Garvan Walshe: If we abandon hope in the Arab Spring the terrorists win
Garvan Walshe was National and International Security Policy Adviser for the Conservative Party until 2008. He is now studying for a PhD at the University of Manchester, and is managing partner at The Research Department, a consultancy.
Throw a stone, fill a petrol bomb, burn a flag, my friend, you're right to be angry. Heighten, your Marxist granddad would have said, the contradictions.
We should know better now of course, but the pictures of angry crowds still awaken instincts: the fear of the rampaging mob, the righteous fury of the dispossessed. The truth is less emotional, reality more the result of political calculation. The date it started, 11 September, is hardly a coincidence. The demonstrations small, though armed and unpeaceful. The film, offensive though it is, too obscure for many people to have actually watched it. Pretext more than cause for extremists in need of attention.
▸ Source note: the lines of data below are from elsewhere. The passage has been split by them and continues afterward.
-- ==== Sys2Proof/Certificates/Slice0/Obligations.lean ====
section
/-! DEFINITION. The statements for the provers.  A command's statement says that it answers a next state and what that
state holds, for every state and every operand that meet the conditions of its rule. -/

open Sys2Proof Sys2Proof.Machine

/-! ### The step -/

/-- A step takes the command at the front of the queue and carries it out on the state with the rest of the queue; on an empty queue
the block idles, which is the model's choice (log entry 3). -/
def Obligations.StepRunsTheFrontCommand : Prop :=
  (∀ (c : Instr) (rest : List Instr) (s : State),
    step { s with pending := c :: rest } = exec c { s with pending := rest }) ∧
  (∀ s : State, s.pending = [] → step s = .next s)

/-- Reset (R5, R27, R36): every register position reads its table's reset value, no shadow differs and no set is pending; the
tick counter is 0 and the alignment FREE; memory, rings, queue pairs, Herds, kernels and the queue of commands are
empty. -/
def Obligations.ResetStateHoldsTheResetValues : Prop :=
  (∀ key, regAt State.reset key = keyReset key) ∧ (∀ key, shadowAt State.reset key = keyReset key) ∧
  State.reset.commits = [] ∧ State.reset.tick.count = 0 ∧ State.reset.tick.align = .free ∧
  State.reset.mem.bytes = [] ∧ State.reset.mem.stores = [] ∧ State.reset.q.rings = [] ∧ State.reset.tp.qps = [] ∧
  State.reset.hd.herds = [] ∧ State.reset.kn.kernels = [] ∧ State.reset.pending = [] ∧
  regRead State.reset Reg.GX_ID = 0x64000100 ∧ regRead State.reset Reg.GX_TICK_PERIOD = 16 ∧
  regRead State.reset Reg.GX_Q_POLL_BUDGET = 1024

/-! ### Power and resets -/

/-- POWER_UP, POWER_GOOD, POWER_LOSS, COLD_RST_N_ASSERT and COLD_RESET (R125, R462, R469, R564 to R567, R569): the inrush charge begins; its end raises PWR_GOOD
and starts ACC_REFCLK, and a cold reset is due; a loss of power lets PWR_GOOD fall and leaves no memory, ring or queue pair, sends nothing, and keeps
flash, fuses and the life cycle; COLD_RST_N holds the adapter with PWR_GOOD as it was.  Below 95 °C a cold reset leaves every memory reading 0 with its
wipe in the first phase, BOOT ROM, the tick counter 0, every register at its reset value but the reliability events, and ACC_PERST_N asserted; at 95 °C
and above the adapter stays in reset. -/
def Obligations.PowerPinsAndColdReset : Prop :=
  (∀ s : State, s.pins.pwrGood = false →
    ∃ t, exec .powerUp s = .next t ∧ t.pins.vinOk = true ∧ t.pins.charging = !s.pins.ocLatched ∧
      t = { s with pins := t.pins }) ∧
  (∀ s : State, s.pins.charging = true →
    ∃ t, exec .powerGood s = .next t ∧ t.pins.pwrGood = true ∧ t.pins.accRefclk = true ∧ t.pins.charging = false ∧
      t.fw.coldDue = true ∧ t = { s with pins := t.pins, fw := t.fw }) ∧
  (∀ (cause : Nat) (s : State),
    ∃ t, exec (.powerLoss cause) s = .next t ∧ t.pins.pwrGood = false ∧ t.mem.bytes = [] ∧ t.mem.stores = [] ∧
      t.q.rings = [] ∧ t.tp.qps = [] ∧ t.regs = [] ∧ t.out = s.out ∧ t.lz.slotA = s.lz.slotA ∧ t.lz.slotB = s.lz.slotB ∧
      t.fw.bankA = s.fw.bankA ∧ t.fw.bankB = s.fw.bankB ∧ t.fw.fusedSvn = s.fw.fusedSvn ∧ t.sec.lc = s.sec.lc ∧
      t.re.record = s.re.record ∧ t.pending = s.pending) ∧
  (∀ s : State,
    ∃ t, exec .coldRstNAssert s = .next t ∧ t.pins.coldHeld = true ∧ t.pins.pwrGood = s.pins.pwrGood ∧
      t.fw.coldDue = true ∧ powered t = false ∧ t = { s with pins := t.pins, fw := t.fw }) ∧
  (∀ (ok a b : Bool) (straps : Nat) (s : State),
    s.pins.pwrGood = true → s.fw.coldDue = true ∨ s.pins.coldHeld = true → s.pw.degC < 95 →
    ∃ t, exec (.coldReset ok a b straps) s = .next t ∧ t.mem.bytes = [] ∧ t.mem.stores = [] ∧ t.mem.phase = 1 ∧
      t.fw.boot = .rom ∧ t.fw.coldDue = false ∧ t.tick.count = 0 ∧ t.tick.align = .free ∧ t.q.rings = [] ∧
      t.tp.qps = [] ∧ t.pins.accPerst = [0, 1, 2, 3] ∧ t.pins.thermtrip = false ∧ t.gl.resetCause = 0 ∧
      t.sec.lc = s.sec.lc ∧ t.fw.fusedSvn = s.fw.fusedSvn ∧ t.pending = s.pending ∧
      (∀ key, key ≠ Reg.GX_RE_EVENTS → regAt t key = keyReset key)) ∧
  (∀ (ok a b : Bool) (straps : Nat) (s : State),
    s.pins.pwrGood = true → s.fw.coldDue = true ∨ s.pins.coldHeld = true → 95 ≤ s.pw.degC →
    ∃ t, exec (.coldReset ok a b straps) s = .next t ∧ t.pins.hotHold = true ∧ powered t = false ∧
      t = { s with pins := t.pins, fw := t.fw })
A solider once told me this isn't an Arab 1989; yet 1989 was unusual. Tyrants rule through their own person. If they find institutions when they take power, they leave broken facades when they are deposed. The men with guns who helped remove the strongman stake their claims to what's left. It's rare for a democracy to take hold straight away. Expect street violence, plotting generals, the murky dealings of lonely men laid off by disbanded security agencies. Armed bands, terrorist attacks and smooth-talking extremists promising redemption.
Those things are normal, for "transition" is as much as struggle for democracy as the revolution was against a dictator. Spain needed six or seven years, and the unexpected courage of a young king. It's been only twenty months since Muhammad Bouazizi set himself on fire in Tunisia.
In Syria, people are still being murdered as the old dictator clings on. In Libya the new state is still too weak. And in Egypt the unlikely Muhammad Morsi is beginning to betray signs that he knows exactly where the power is hidden. These riots caught him out. He needs to make sure the American embassy is protected. He's president now; he was too late, and it seems that members of his party were involved in fanning the demonstrations. He'll have to do better next time, especially if the next incident involves some confrontation with Israel or emerges from air strikes against Iran's nuclear programme. Morsi himself appears to be more ruthless bureaucrat than not the rabble-rousing populist, but he needs to fend off challenges from people who are. They will exploit the myth of the unpredictable "Arab street" to win attention and to find people they can identify as enemies against whom they can rally.
Immediately after the 7/7 bombings all kinds of British Islamist extremists popped up to pass their sectarian doctrines off as the whole of Islam, and too many gullible politicians fell for it, speaking at their events and awarding them money under the pretext of "preventing extremism." In the same way the fanatics attacking the embassies want to present themselves as the "real" voice of the Arab world.
Now the extremists may be loud but they are just one strand in newly free Middle Eastern politics, outnumbered by the many more who haven't rioted; who believe in free speech; or who, even if they found the film grotesque, don't think attacking the American embassy is right thing to do in response.
The day after Ambassador Christopher Stevens was murdered, I saw that Arab friends of mine had been circulating tributes to him on facebook. Messages of condolence, respect, tolerance, and enlightenment.
If we abandon faith in the Arab Spring, we abandon them too.